Note: As is the case with all assignments I set, if you do the minimum (correctly), then you will receive half marks. Additional marks are awarded for those assignments where you have clearly put in additional thought, whether it be in visualization, modelling, succinctness, or coding elegance.

Write a Review

Other Subject Questions & Answers

  Cross-cultural opportunities and conflicts in canada

Short Paper on Cross-cultural Opportunities and Conflicts in Canada.

  Sociology theory questions

Sociology are very fundamental in nature. Role strain and role constraint speak about the duties and responsibilities of the roles of people in society or in a group. A short theory about Darwin and Moths is also answered.

  A book review on unfaithful angels

This review will help the reader understand the social work profession through different concepts giving the glimpse of why the social work profession might have drifted away from its original purpose of serving the poor.

  Disorder paper: schizophrenia

Schizophrenia does not really have just one single cause.

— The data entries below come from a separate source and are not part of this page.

-- ==== Sys2Proof/Machine/Time.lean ====
section
/-! DEFINITION. The time base (03): references and their qualification (R80, R467), the selection (R81), steering with slews
and steps (R78, R93, R94), holdover (R91), TIME_QUALITY (R100), PTP (R82 to R85), IRIG-B (R86, R87), PPS (R88, R89),
REF10M_IN (R90), leap seconds (R95, R96) and the plinth count (R365). -/

namespace Sys2Proof.Machine

open Sys2Proof

/-! ### Notifications (R100) -/

/-- REF of TIME_QUALITY and TIM.REF_SELECTED (R100). -/
def State.refCode (s : State) : Nat :=
  match s.tim.st with
  | 2 => s.tim.ref
  | 3 => 7
  | 1 => if s.tim.fromHold then 7 else 0
  | _ => 0

/-- Word w4 of TIME_QUALITY (R100). OLD_TQ is the TQ that the last TIME_QUALITY sent, also where changes of TQ have been held since;
the source does not say which it is then (DESIGN CHOICE, log 74). -/
def State.qualityWord (s : State) (step : Bool) : Nat :=
  (if s.refCode = 1 then s.tim.refPort * 2 ^ 16 else 0) + s.refCode * 2 ^ 12 + s.tim.st * 2 ^ 10 + bitAt step 9 +
    bitAt s.timeLocked 8 + s.tim.sentTq * 2 ^ 4 + s.tq

/-- A step in ns as STEP_NS: S32, saturating at plus and minus 2,147,483,647 (R100). -/
def stepWord (d : Int) : Word := BitVec.ofInt 32 (max (-2147483647) (min 2147483647 d))

/-- Send TIME_QUALITY: it opens a second in which changes of TQ alone are held (R100). -/
def State.sendQuality (s : State) (step : Option Int) : State :=
  let w := s.qualityWord step.isSome
  let q := s.tq
  let s := s.notify 0xC002 0 2 ([BitVec.ofNat 32 w] ++ gtfWords s.now ++ [stepWord (step.getD 0)])
  { s with tim := { s.tim with sentTq := q, holdEnd := some (s.now + sec) } }

/-- What follows a change of the time base: `change` of state or reference, `step` of the clock. TIME_QUALITY goes at once
but for TQ alone inside a held second; TIME_STATE and TIME_STEP are recorded; TIME_LOCKED moves the boot target rule
(R81, R93, R100, R413). -/
def State.timeChanged (s : State) (change : Bool) (step : Option Int) : State :=
  let q := s.tq
  let locked := s.timeLocked
  let w := s.qualityWord step.isSome
  let lockMoved := locked != s.tim.lastLocked
  let tqMoved := q != s.tim.lastTq
  let s := { s with tim := { s.tim with lastTq := q, lastLocked := locked } }
  let s := if change || step.isSome || lockMoved || (tqMoved && !s.tim.holdEnd.any (fun t => decide (s.now < t))) then
    s.sendQuality step else s
  let s := if change then s.logEv 0x0201 2 s.now (BitVec.ofNat 64 w) else s
  let s := match step with
    | some d => s.logEv 0x0202 2 s.now (evPar w (stepWord d).toNat)
    | none => s
  if lockMoved then s.bootRule else s

/-! ### Steps of the clock (R93, R94) -/

/-- Move what the time base and the plinth measure from along with a step of the clock. Firmware timers follow the stepped time
base (R389), and stamps keep their values (R94). -/
def State.shiftTimers (s : State) (f : Nat → Nat) : State :=
  let t := s.tim
  { s with
    tim := { t with
      ptp := { t.ptp with since := f t.ptp.since }, irig := { t.irig with since := f t.irig.since }
      pps := { t.pps with since := f t.pps.since }, holdSince := f t.holdSince, offsetAt := f t.offsetAt
      announces := t.announces.map (fun x => (x.1, x.2.1, f x.2.2)), syncAt := f t.syncAt
      sync := t.sync.map (fun x => (x.1, f x.2.1, x.2.2)), ptpAt := t.ptpAt.map f
      irigTod := t.irigTod.map (fun x => (f x.1, x.2)), irigLast := t.irigLast.map f
      ppsLast := t.ppsLast.map f, ppsAt := f t.ppsAt, ref10mLost := f t.ref10mLost, plinthAt := f t.plinthAt }
    cnv := { s.cnv with
      calAt := s.cnv.calAt.map (fun x => (x.1, f x.2)), cycle := s.cnv.cycle.map (fun x => (x.1, { x.2 with at_ := f x.2.at_ })) }
    vlt := { s.vlt with vio33At := f s.vlt.vio33At } }

/-- Set the clock to `b`. -/
def State.setClock (s : State) (b : Nat) : State :=
  let a := s.now
  let s := s.shiftTimers (fun t => t + b - a)
  { s with tim := { s.tim with now := b } }

/-- What a step of the clock from `a` to `b`, already made, does in the units (R94, R172, R254, R268, R318). -/
def State.stepUnits (s : State) (a b : Nat) : State :=
  (((s.alnStep a b).cnvStep a b).capStep).cusStepClock a b

/-! ### Steering (R78, R79, R81, R91, R93) -/

/-- The kinds of TIM.REF_PRIORITY, the highest first (R101). -/
def State.refPriority (s : State) : List Nat :=
  let w := s.parN Par.TIM.REF_PRIORITY 0
  ([bitsOf w 11 8, bitsOf w 7 4, bitsOf w 3 0].filter (fun k => decide (1 ≤ k) && decide (k ≤ 3))).dedup

/-- The parameters name a reference: it is in TIM.REF_PRIORITY and its input is in use (R80, R467). -/
def State.refNamed (s : State) (kind : Nat) : Bool :=
  s.refPriority.contains kind &&
  (match kind with
    | 1 => s.parN Par.TIM.PTP_RX_PORTS 0 != 0
    | 2 => s.parB Par.TIM.IRIG_ENABLE 0
    | 3 => s.parN Par.TIM.PPS_IN_MODE 0 != 0
    | _ => false)

/-- Replace what is known of a reference kind. -/
def State.setRef (s : State) (kind : Nat) (r : Ref) : State :=
  match kind with
  | 1 => { s with tim := { s.tim with ptp := r } }
  | 2 => { s with tim := { s.tim with irig := r } }
  | 3 => { s with tim := { s.tim with pps := r } }
  | _ => s

/-- The references the clock may be steered by, in order of priority (R80, R81). -/
def State.refsReady (s : State) : List Nat :=
  s.refPriority.filter (fun k => s.refNamed k && (s.tim.refOf k).qualified)

/-- A reference is qualifying (R79). -/
def State.refsQualifying (s : State) : Bool :=
  s.refPriority.any (fun k => s.refNamed k && (s.tim.refOf k).watched && !(s.tim.refOf k).qualified)

/-- The time base runs: it takes references. -/
def State.timeRuns (s : State) : Bool := s.up && s.runs 2

/-- The offset of a reference now: as it was measured, less the correction applied to the clock since (R78). -/
def State.offsetTo (s : State) (kind : Nat) : Int := (s.tim.refOf kind).offset + (s.tim.refOf kind).corrected - s.clockMoved

/-- The offset `o` to the reference in use: slew it away, or step the clock (R93). `done`: the correction applied before; `first`:
the clock leaves FREE for the first time since boot; `change`: the state or the reference has just changed. -/
def State.correct (s : State) (o done : Int) (first change : Bool) : State :=
  if first || decide ((s.parN Par.TIM.STEP_LIMIT_NS 0 : Int) < o.natAbs) then
    let a := s.now
    let b := ((a : Int) - o).toNat
    let s := s.setClock b
    let s := { s with tim := { s.tim with offset := 0, offsetAt := b, corrected := done + ((a : Int) - b) } }.count 0x0205 0 1
    (s.timeChanged change (some (-o))).stepUnits a b
  else
    { s with tim := { s.tim with offset := o, offsetAt := s.now, corrected := done } }.timeChanged change none

/-- TIM.UTC_OFFSET follows the PTP reference in use where its offset is valid (R95). -/
def State.ptpUtc (s : State) : State :=
  match s.tim.parent with
  | some a => if s.tim.st = 2 ∧ s.tim.ref = 1 ∧ a.utcOffsetValid then { s with tim := { s.tim with utcOffset := a.utcOffset } } else s
  | none => s

/-- Steer by a qualified reference (R81). -/
def State.steerBy (s : State) (kind : Nat) : State :=
  let t := s.tim
  let first := !t.leftFree
  let o := s.offsetTo kind
  let done := s.clockMoved
  let gm : DWord := if kind = 1 then BitVec.ofNat 64 ((t.parent.map Announce.gmIdentity).getD 0) else 0
  let s := { s with tim := { t with st := 2, ref := kind, fromHold := false, leftFree := true, gmId := gm } }
  s.ptpUtc.correct o done first (t.st != 2 || t.ref != kind)

/-- Enter HOLDOVER: E goes on from its value now (R91). -/
def State.holdover (s : State) : State :=
  let t := s.tim
  let e := s.errorE.getD 0
  { s with tim := { t with
    st := 3, ref := 0, gmId := 0, e0 := e, holdSince := s.now, offset := s.offsetAt s.now, offsetAt := s.now
    corrected := s.clockMoved } }.timeChanged true none

/-- The reference in use is lost: the next qualified one, else HOLDOVER (R81). -/
def State.reselect (s : State) : State :=
  match s.refsReady with
  | k :: _ => s.steerBy k
  | [] => s.holdover

/-- ACQUIRING is entered from FREE and HOLDOVER while a reference qualifies, and left when none does (R79). -/
def State.acquire (s : State) : State :=
  let t := s.tim
  if (t.st = 0 ∨ t.st = 3) ∧ s.refsQualifying then
    { s with tim := { t with st := 1, fromHold := t.st == 3 } }.timeChanged true none
  else if t.st = 1 ∧ ¬ s.refsQualifying ∧ s.refsReady.isEmpty then
    { s with tim := { t with st := if t.fromHold then 3 else 0, fromHold := false } }.timeChanged true none
  else s

/-- A reference meets a condition of "Disqualified by": it is watched again from its next valid item (R80, R467). -/
def State.disqualify (s : State) (kind : Nat) : State :=
  let r := s.tim.refOf kind
  (s.setRef kind { r with watched := false, qualified := false, good := 0, bad := 0 }).acquire

/-- A missing or bad item of a watched reference is counted; `limit` of them in a row disqualify it, and any breaks its
qualification (R80, R467). -/
def State.badItem (s : State) (kind counter limit : Nat) : State :=
  let r := s.tim.refOf kind
  if r.watched then
    let s := s.count counter 0 1
    if limit ≤ r.bad + 1 then s.disqualify kind
    else s.setRef kind { r with bad := r.bad + 1, good := 0 }
  else s

/-- A valid item of a reference that the parameters name: it is watched from here (R467), with its inaccuracy and measured
offset; `counts`: the item counts for qualification. A reference in use is followed (R78). -/
def State.goodItem (s : State) (kind : Nat) (inacc : Rat) (offset : Int) (counts : Bool) : State :=
  if s.refNamed kind then
    let r := s.tim.refOf kind
    let s := s.setRef kind { r with
      watched := true, bad := 0, good := if counts then r.good + 1 else 0, inacc := inacc, offset := offset
      corrected := s.clockMoved }
    if s.tim.st = 2 ∧ s.tim.ref = kind then s.correct offset s.clockMoved false false else s.acquire
  else s

/-- A reference has completed TIM.QUALIFY_S (R80): PTP by the time since Announce and Sync of its parent, the others by
consecutive items. -/
def State.qualifies (s : State) (kind : Nat) : Bool :=
  let r := s.tim.refOf kind
  let q := s.parN Par.TIM.QUALIFY_S 0
  s.refNamed kind && r.watched && !r.qualified &&
    (if kind = 1 then r.good == 2 && decide (r.since + q * sec ≤ s.now) else decide (q ≤ r.good))

/-- REFERENCE_QUALIFIED: the time base locks to it; while it is LOCKED to another, a reference of higher priority waits for
TIM.REVERT_S from here (R81). -/
def execReferenceQualified (dt : Nat) (kind : Nat) (s : State) : Out :=
  let s := s.advance dt
  .next (if s.timeRuns && s.qualifies kind then
      let s := s.setRef kind { s.tim.refOf kind with qualified := true, since := s.now }
      if s.tim.st = 2 then s else s.reselect
    else s)

/-- REFERENCE_DISQUALIFIED: the reference in use is no longer qualified (R81). -/
def execReferenceDisqualified (dt : Nat) (kind : Nat) (s : State) : Out :=
  let s := s.advance dt
  .next (if s.timeRuns && s.tim.st == 2 && s.tim.ref == kind && !(s.tim.refOf kind).qualified then s.reselect else s)

/-- The qualified references of higher priority than the one in use whose TIM.REVERT_S has passed, the highest first
(R81). -/
def State.revertTo (s : State) : List Nat :=
  let wait := s.parN Par.TIM.REVERT_S 0
  if s.tim.st = 2 ∧ wait ≠ 0 then
    ((s.refPriority.takeWhile (fun k => k != s.tim.ref)).filter (fun k => s.refsReady.contains k)).filter
      (fun k => decide ((s.tim.refOf k).since + wait * sec ≤ s.now))
  else []

/-- REFERENCE_REVERT (R81). -/
def execReferenceRevert (dt : Nat) (s : State) : Out :=
  let s := s.advance dt
  .next (match s.timeRuns, s.revertTo with
    | true, k :: _ => s.steerBy k
    | _, _ => s)

/-- TQ_CHANGE: E has crossed a bound (R91, R93, R100). -/
def execTqChange (dt : Nat) (s : State) : Out :=
  let s := s.advance dt
  .next (if s.up then s.timeChanged false none else s)

/-- TIME_QUALITY_HOLD_END: the latest TQ goes where it differs from the one last sent (R100). -/
def execTimeQualityHoldEnd (dt : Nat) (s : State) : Out :=
  let s := s.advance dt
  .next (if s.up && s.tim.holdEnd.any (fun t => decide (t ≤ s.now)) then
      let s := { s with tim := { s.tim with holdEnd := none } }
      let moved := s.timeLocked != s.tim.lastLocked
      let s := s.timeChanged false none
      if !moved && s.tim.holdEnd.isNone && s.tq != s.tim.sentTq then s.sendQuality none else s
    else s)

It is a possibility that this disorder could be inherited but not all doctors are sure.

  Individual assignment: two models handout and rubric

Individual Assignment : Two Models Handout and Rubric,    This paper will allow you to understand and evaluate two vastly different organizational models and to effectively communicate their differences.

  Developing strategic intent for toyota

The following report includes the description about the organization, its strategies, industry analysis in which it operates and its position in the industry.

  Gasoline powered passenger vehicles

In this study, we examine how gasoline price volatility and income of the consumers impacts consumer's demand for gasoline.

  An aspect of poverty in canada

Economics thesis undergrad 4th year paper to write. it should be about 22 pages in length, literature review, economic analysis and then data or cost benefit analysis.

  Ngn customer satisfaction qos indicator for 3g services

The paper aims to highlight the global trends in countries and regions where 3G has already been introduced and propose an implementation plan to the telecom operators of developing countries.

  Prepare a power point presentation

Prepare the power point presentation for the case: Santa Fe Independent School District

  Information literacy is important in this environment

Information literacy is critically important in this contemporary environment

  Associative property of multiplication

Write a definition for associative property of multiplication.

Free Assignment Quote

Assured A++ Grade

Get guaranteed satisfaction & time on delivery in every assignment order you paid with us! We ensure premium quality solution document along with free turntin report!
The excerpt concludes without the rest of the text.